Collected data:
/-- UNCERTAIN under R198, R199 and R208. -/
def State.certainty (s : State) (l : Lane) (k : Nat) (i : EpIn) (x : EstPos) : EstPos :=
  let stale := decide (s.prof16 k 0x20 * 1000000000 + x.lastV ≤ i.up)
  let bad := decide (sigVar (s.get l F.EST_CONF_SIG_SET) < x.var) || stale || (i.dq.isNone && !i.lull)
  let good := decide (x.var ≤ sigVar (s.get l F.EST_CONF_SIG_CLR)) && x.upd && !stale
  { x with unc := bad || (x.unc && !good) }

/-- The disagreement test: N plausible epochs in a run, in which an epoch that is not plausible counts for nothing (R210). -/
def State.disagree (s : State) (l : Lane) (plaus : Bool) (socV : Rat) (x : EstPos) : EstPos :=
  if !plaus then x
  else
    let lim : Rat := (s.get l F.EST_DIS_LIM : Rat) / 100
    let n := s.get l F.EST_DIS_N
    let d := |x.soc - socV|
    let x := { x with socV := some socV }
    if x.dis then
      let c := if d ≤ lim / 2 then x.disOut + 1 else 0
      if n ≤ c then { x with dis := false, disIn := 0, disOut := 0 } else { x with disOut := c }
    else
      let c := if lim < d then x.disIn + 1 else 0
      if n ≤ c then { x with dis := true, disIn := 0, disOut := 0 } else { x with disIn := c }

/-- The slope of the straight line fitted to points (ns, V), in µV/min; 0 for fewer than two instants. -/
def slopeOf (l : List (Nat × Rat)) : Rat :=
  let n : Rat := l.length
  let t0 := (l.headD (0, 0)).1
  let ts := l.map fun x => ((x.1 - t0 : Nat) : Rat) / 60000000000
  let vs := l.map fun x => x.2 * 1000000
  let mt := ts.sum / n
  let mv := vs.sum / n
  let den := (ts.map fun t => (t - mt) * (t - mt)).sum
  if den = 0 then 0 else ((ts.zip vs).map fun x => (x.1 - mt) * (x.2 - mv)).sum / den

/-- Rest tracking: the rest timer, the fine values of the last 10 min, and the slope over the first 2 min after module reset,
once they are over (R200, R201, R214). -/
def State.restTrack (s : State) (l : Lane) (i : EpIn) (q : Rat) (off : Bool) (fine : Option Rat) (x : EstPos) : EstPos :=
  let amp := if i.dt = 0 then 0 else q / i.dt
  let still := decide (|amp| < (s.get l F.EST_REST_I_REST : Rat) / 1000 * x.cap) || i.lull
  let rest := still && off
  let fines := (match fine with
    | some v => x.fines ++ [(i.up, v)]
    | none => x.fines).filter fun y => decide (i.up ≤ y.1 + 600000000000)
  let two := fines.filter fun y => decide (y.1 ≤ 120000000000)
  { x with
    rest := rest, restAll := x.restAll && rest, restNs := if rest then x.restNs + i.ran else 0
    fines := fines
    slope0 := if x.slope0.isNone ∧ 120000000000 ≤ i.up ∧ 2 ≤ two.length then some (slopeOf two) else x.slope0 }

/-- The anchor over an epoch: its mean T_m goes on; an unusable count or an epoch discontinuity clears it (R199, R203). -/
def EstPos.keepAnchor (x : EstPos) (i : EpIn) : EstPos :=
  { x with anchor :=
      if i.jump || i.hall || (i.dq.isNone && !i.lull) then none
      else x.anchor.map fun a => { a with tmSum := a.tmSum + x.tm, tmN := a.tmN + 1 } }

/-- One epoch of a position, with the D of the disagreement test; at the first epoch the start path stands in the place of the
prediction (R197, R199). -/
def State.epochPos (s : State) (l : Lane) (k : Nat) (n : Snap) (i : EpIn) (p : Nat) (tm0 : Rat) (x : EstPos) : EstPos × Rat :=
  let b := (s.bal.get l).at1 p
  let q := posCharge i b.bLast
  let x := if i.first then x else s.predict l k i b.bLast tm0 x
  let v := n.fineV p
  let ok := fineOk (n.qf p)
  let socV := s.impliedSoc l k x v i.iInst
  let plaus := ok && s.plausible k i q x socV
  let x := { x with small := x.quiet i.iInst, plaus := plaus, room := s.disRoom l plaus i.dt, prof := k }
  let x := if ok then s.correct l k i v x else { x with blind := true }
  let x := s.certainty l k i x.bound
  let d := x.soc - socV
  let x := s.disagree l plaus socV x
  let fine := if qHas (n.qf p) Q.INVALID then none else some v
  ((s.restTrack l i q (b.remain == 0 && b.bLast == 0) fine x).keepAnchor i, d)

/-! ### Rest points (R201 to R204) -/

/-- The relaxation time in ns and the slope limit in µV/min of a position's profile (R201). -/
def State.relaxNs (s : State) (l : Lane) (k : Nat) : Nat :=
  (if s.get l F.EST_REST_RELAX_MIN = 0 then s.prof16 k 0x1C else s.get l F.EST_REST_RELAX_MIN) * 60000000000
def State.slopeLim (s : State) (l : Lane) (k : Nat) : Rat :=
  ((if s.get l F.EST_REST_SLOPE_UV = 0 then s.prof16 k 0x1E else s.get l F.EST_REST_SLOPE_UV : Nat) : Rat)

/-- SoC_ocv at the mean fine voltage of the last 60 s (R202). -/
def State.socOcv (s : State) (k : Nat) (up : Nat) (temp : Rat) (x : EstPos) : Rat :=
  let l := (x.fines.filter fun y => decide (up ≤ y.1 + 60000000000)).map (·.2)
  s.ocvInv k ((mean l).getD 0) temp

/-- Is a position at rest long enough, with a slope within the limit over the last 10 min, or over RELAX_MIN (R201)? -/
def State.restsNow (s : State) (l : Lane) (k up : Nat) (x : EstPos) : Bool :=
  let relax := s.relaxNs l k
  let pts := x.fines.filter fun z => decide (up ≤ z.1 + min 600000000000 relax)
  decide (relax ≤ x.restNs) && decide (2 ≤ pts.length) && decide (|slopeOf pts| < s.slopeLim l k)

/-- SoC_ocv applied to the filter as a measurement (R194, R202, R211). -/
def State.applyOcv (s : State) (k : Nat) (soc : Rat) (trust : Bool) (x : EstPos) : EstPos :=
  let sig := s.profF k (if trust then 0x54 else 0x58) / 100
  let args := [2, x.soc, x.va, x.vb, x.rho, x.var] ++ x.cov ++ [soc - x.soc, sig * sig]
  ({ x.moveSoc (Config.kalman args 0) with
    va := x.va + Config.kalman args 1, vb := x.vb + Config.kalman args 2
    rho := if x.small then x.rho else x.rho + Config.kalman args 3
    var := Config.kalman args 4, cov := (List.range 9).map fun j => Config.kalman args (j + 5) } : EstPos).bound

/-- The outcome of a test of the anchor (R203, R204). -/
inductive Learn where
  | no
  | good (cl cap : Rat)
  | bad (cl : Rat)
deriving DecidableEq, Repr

# Task requirements
All lines above from the one holding "y.1 + 600000000000)" to the one holding "else x.anchor.map fun", inclusive, are to be copied exactly; no other line is wanted.

# Answer below
    | none => x.fines).filter fun y => decide (i.up ≤ y.1 + 600000000000)
  let two := fines.filter fun y => decide (y.1 ≤ 120000000000)
  { x with
    rest := rest, restAll := x.restAll && rest, restNs := if rest then x.restNs + i.ran else 0
    fines := fines
    slope0 := if x.slope0.isNone ∧ 120000000000 ≤ i.up ∧ 2 ≤ two.length then some (slopeOf two) else x.slope0 }

/-- The anchor over an epoch: its mean T_m goes on; an unusable count or an epoch discontinuity clears it (R199, R203). -/
def EstPos.keepAnchor (x : EstPos) (i : EpIn) : EstPos :=
  { x with anchor :=
      if i.jump || i.hall || (i.dq.isNone && !i.lull) then none
      else x.anchor.map fun a => { a with tmSum := a.tmSum + x.tm, tmN := a.tmN + 1 } }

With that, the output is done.